_Source information:_
-- ==== Sys2Proof/Certificates/Slice0/Obligations.lean ====
section
/-! DEFINITION. The statements for the provers, in the order of the spec's files. Each says which rule
it formalises; where it rests on a choice of the model, it names the log entry. -/

open Sys2Proof Sys2Proof.Machine

/-! ### Commands (30_encoding.md, 20_memory.md) -/

/-- R101: code words of every unit, written out from the table, decode to their commands. -/
def Obligations.TableWordsDecode : Prop :=
  decode ⟨0b00000010, .byte 0x41⟩ = .ok (.crcAcc 0x41)
    ∧ decode ⟨0b00010100, .pair 0x34 0x37⟩ = .ok (.hexDec 0x34 0x37)
    ∧ decode ⟨0b00100001, .binBytes 5 0 [0x34, 0x12]⟩ = .ok (.binDec 5 0 [0x34, 0x12])
    ∧ decode ⟨0b00110001, .txtToken .uint8 (.run [0x38])⟩ = .ok (.txtParse .uint8 (.run [0x38]))
    ∧ decode ⟨0b01000001, .byte 0xFD⟩ = .ok (.fraPush 0xFD)
    ∧ decode ⟨0b01010001, .byte 0x24⟩ = .ok (.frbPush 0x24)
    ∧ decode ⟨0b01100000, .binRecord 3 [none] 1 2 7 (.own 0 280)⟩
        = .ok (.sera 3 [none] 1 2 7 (.own 0 280))
    ∧ decode ⟨0b01110000, .txtRecord 0 [0x48, 0x45] [none] (.own 0 64)⟩
        = .ok (.serb 0 [0x48, 0x45] [none] (.own 0 64))

/-- R100, R101: encoding then decoding gives the command back, and a command that decodes is the
encoding of what it decodes to, so that no bit of a code is dropped. -/
def Obligations.DecodeAndEncodeAgree : Prop :=
  (∀ i : Instr, decode (encode i) = .ok i) ∧
    (∀ (c : Command) (i : Instr), decode c = .ok i → encode i = c)

/-- R102: every code outside the table is refused as IllegalCommand, whatever its operand record. -/
def Obligations.ReservedCodesAreRefused : Prop :=
  ∀ (c : Command) (s : State), c.code ∉ definedCodes →
    perform (.command c) s = .refused (.illegalCommand c.code)

/-- R82, R100: a step takes the oldest host action; if it is a command that decodes to `i`, the step
is `exec i` on the state without it. An empty queue leaves the state unchanged (R436). The queue is the
model's own (log 1). -/
def Obligations.StepRunsTheDecodedCommand : Prop :=
  ∀ s : State,
    (∀ (c : Command) (rest : List HostAction) (i : Instr), s.pending = .command c :: rest →
      decode c = .ok i → step s = exec i { s with pending := rest }) ∧
    (s.pending = [] → step s = .next s)

/-- R30, R38: a command that answers a next state adds exactly one result and leaves the
configuration, CRCX, the block's number and the queue alone. -/
def Obligations.EachCommandReturnsOneResult : Prop :=
  ∀ (i : Instr) (s t : State), exec i s = .next t →
    (∃ r, t.results = r :: s.results) ∧ t.cfg = s.cfg ∧ t.crcx = s.crcx ∧ t.inst = s.inst
      ∧ t.pending = s.pending

/-! ### CRC-16 and CRC_EXTRA (40_crc16.md) -/

/-- R151 to R155: each CRC command completes in every state, writes `CRC`, returns the new value, and
changes nothing else. That CRC.ACCSTR also folds a string with bytes outside ASCII is the model's choice
(log 18). -/
def Obligations.CrcCommandsWriteAndReturnCrc : Prop :=
  ∀ (s : State) (v : Half) (b : Byte) (run : Bytes),
    exec .crcInit s = .next { s with crc := 0xFFFF, results := .half 0xFFFF :: s.results }
    ∧ exec (.crcLoad v) s = .next { s with crc := v, results := .half v :: s.results }
    ∧ exec (.crcAcc b) s
        = .next { s with crc := crcStep b s.crc, results := .half (crcStep b s.crc) :: s.results }
    ∧ exec (.crcAccBuf run) s
        = .next { s with crc := crcFold run s.crc, results := .half (crcFold run s.crc) :: s.results }
    ∧ exec (.crcAccStr run) s
        = .next { s with crc := crcFold run s.crc, results := .half (crcFold run s.crc) :: s.results }

/-- R158: the byte-wise step equals eight shifts through 0x8408, on every byte and every state. -/
def Obligations.CrcStepIsTheBitSerialForm : Prop :=
  ∀ (b : Byte) (crc : Half),
    crcStep b crc =
      (List.range 8).foldl
        (fun (c : Half) _ => (c >>> 1) ^^^ (if c.getLsbD 0 then (0x8408 : Half) else 0))
        (crc ^^^ b.setWidth 16)

/-- R156, R157: on an elaborated block CRC.EXTRA returns CrcExtra of its descriptor and changes nothing
else; a descriptor index out of range faults. -/
def Obligations.CrcExtraReturnsTheConstant : Prop :=
  ∀ (s : State) (d : Nat), Elaborated s →
    (∀ m, s.cfg.binMsgs[d]? = some m →
      exec (.crcExtra d) s
        = .next { s with results := .byte (crcExtra s.cfg.arrayLenInCrcExtra m) :: s.results }) ∧
    (s.cfg.binMsgs.length ≤ d → exec (.crcExtra d) s = .fault .badDescriptor)

/-- R156, D4: CRC_EXTRA is one fold over the name, a space, and for each field in wire order its type
name, a space, its name and a space, followed, where the array-length parameter is true and the field is
an array, by one byte, the element count mod 256; the two bytes of the result are XORed. -/
def Obligations.CrcExtraFoldsNameAndFields : Prop :=
  ∀ (arrayLen : Bool) (m : BinMsg),
    let lengthByte := fun f : BinField =>
      if arrayLen = true ∧ 0 < f.count then [BitVec.ofNat 8 (f.count % 256)] else []
    let text := m.name ++ [0x20] ++ (m.fields.map (fun f =>
      typeName f.ptype ++ [0x20] ++ f.fname ++ [0x20] ++ lengthByte f)).flatten
    crcExtra arrayLen m
      = (crcFold text 0xFFFF).extractLsb' 0 8 ^^^ (crcFold text 0xFFFF).extractLsb' 8 8

/-! ### XOR checksum and hex (41_xor_checksum.md) -/

/-- R181, R182, R183: XOR.INIT and XOR.ACC write XSUM and return it; XOR.RUN returns the XOR of its
run's bytes and writes no register. -/
def Obligations.XorCommandsFold : Prop :=
  ∀ (s : State) (b : Byte) (run : Bytes),
    exec .xorInit s = .next { s with xsum := 0x00, results := .byte 0x00 :: s.results }
    ∧ exec (.xorAcc b) s
        = .next { s with xsum := s.xsum ^^^ b, results := .byte (s.xsum ^^^ b) :: s.results }
    ∧ exec (.xorRun run) s
        = .next { s with results := .byte (run.foldl (fun x c => x ^^^ c) 0x00) :: s.results }

/-- R184, R185: HEX.ENC returns the uppercase digit of the high nibble, then that of the low one.
HEX.DEC returns the byte two hex digits of either case spell, high nibble first; if either character
spells no digit it reports InvalidChecksumChar. Neither writes anything else. -/
def Obligations.HexPairCodec : Prop :=
  ∀ (s : State) (v c0 c1 : Byte),
    (∃ h l, hexUpper[v.toNat / 16]? = some h ∧ hexUpper[v.toNat % 16]? = some l
      ∧ exec (.hexEnc v) s = .next { s with results := .bytes [h, l] :: s.results }) ∧
    (∀ h l : Nat, spellsHex c0 h → spellsHex c1 l →
      exec (.hexDec c0 c1) s
        = .next { s with results := .byte (BitVec.ofNat 8 (16 * h + l)) :: s.results }) ∧
    ((¬ ∃ h l : Nat, spellsHex c0 h ∧ spellsHex c1 l) →
      exec (.hexDec c0 c1) s
        = .next { s with results := .error .invalidChecksumChar :: s.results })

/-! ### Binary field codec (42_binary_field_codec.md) -/

/-- R205: for every field type and every value of it, BIN.ENC completes with an image of the field's
size, and BIN.DEC of that image gives the value back. -/
def Obligations.BinaryFieldRoundTrip : Prop :=
  ∀ (s : State) (tag count : Nat) (p : PrimType) (x : BinVal),
    primOfTag tag = some p → valFits p count x = true →
    ∃ bs : Bytes, bs.length = primSize p * (if count = 0 then 1 else count)
      ∧ exec (.binEnc tag count x) s = .next { s with results := .bytes bs :: s.results }
      ∧ exec (.binDec tag count bs) s = .next { s with results := .binVal x :: s.results }

/-- R202, R203, R425: byte `i` of a scalar's image is bits 8i+7..8i of the two's-complement pattern of
its width; an array's image is the images of its elements in order. A value outside the field's type is
refused. A type tag outside 0..10 faults in both commands (R425's class; log 10). -/
def Obligations.BinEncIsLittleEndian : Prop :=
  (∀ (s : State) (tag count : Nat) (x : BinVal) (bs : Bytes), 10 < tag →
    exec (.binEnc tag count x) s = .fault .badDescriptor
      ∧ exec (.binDec tag count bs) s = .fault .badDescriptor) ∧
  ∀ (s : State) (tag : Nat) (p : PrimType), primOfTag tag = some p →
    let bits := fun v : Int => (v % (2 : Int) ^ (8 * primSize p)).toNat
    let img := fun v : Int =>
      (List.range (primSize p)).map (fun i => BitVec.ofNat 8 (bits v / 256 ^ i))
    (∀ v : Int, valFits p 0 (.scalar v) = true →
      exec (.binEnc tag 0 (.scalar v)) s = .next { s with results := .bytes (img v) :: s.results }) ∧
    (∀ (count : Nat) (vs : List Int), valFits p count (.array vs) = true →
      exec (.binEnc tag count (.array vs)) s
        = .next { s with results := .bytes (vs.map img).flatten :: s.results }) ∧
    (∀ (count : Nat) (x : BinVal), valFits p count x = false →
      exec (.binEnc tag count x) s = .refused .badOperand)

_Brief:_
Your answer must consist solely of the lines above between the line holding "(∀ (c : Command) (rest" and the line holding "crcStep b crc", inclusive, copied exactly.

_Response to this exercise:_
    (∀ (c : Command) (rest : List HostAction) (i : Instr), s.pending = .command c :: rest →
      decode c = .ok i → step s = exec i { s with pending := rest }) ∧
    (s.pending = [] → step s = .next s)

/-- R30, R38: a command that answers a next state adds exactly one result and leaves the
configuration, CRCX, the block's number and the queue alone. -/
def Obligations.EachCommandReturnsOneResult : Prop :=
  ∀ (i : Instr) (s t : State), exec i s = .next t →
    (∃ r, t.results = r :: s.results) ∧ t.cfg = s.cfg ∧ t.crcx = s.crcx ∧ t.inst = s.inst
      ∧ t.pending = s.pending

/-! ### CRC-16 and CRC_EXTRA (40_crc16.md) -/

/-- R151 to R155: each CRC command completes in every state, writes `CRC`, returns the new value, and
changes nothing else. That CRC.ACCSTR also folds a string with bytes outside ASCII is the model's choice
(log 18). -/
def Obligations.CrcCommandsWriteAndReturnCrc : Prop :=
  ∀ (s : State) (v : Half) (b : Byte) (run : Bytes),
    exec .crcInit s = .next { s with crc := 0xFFFF, results := .half 0xFFFF :: s.results }
    ∧ exec (.crcLoad v) s = .next { s with crc := v, results := .half v :: s.results }
    ∧ exec (.crcAcc b) s
        = .next { s with crc := crcStep b s.crc, results := .half (crcStep b s.crc) :: s.results }
    ∧ exec (.crcAccBuf run) s
        = .next { s with crc := crcFold run s.crc, results := .half (crcFold run s.crc) :: s.results }
    ∧ exec (.crcAccStr run) s
        = .next { s with crc := crcFold run s.crc, results := .half (crcFold run s.crc) :: s.results }

/-- R158: the byte-wise step equals eight shifts through 0x8408, on every byte and every state. -/
def Obligations.CrcStepIsTheBitSerialForm : Prop :=
  ∀ (b : Byte) (crc : Half),
    crcStep b crc =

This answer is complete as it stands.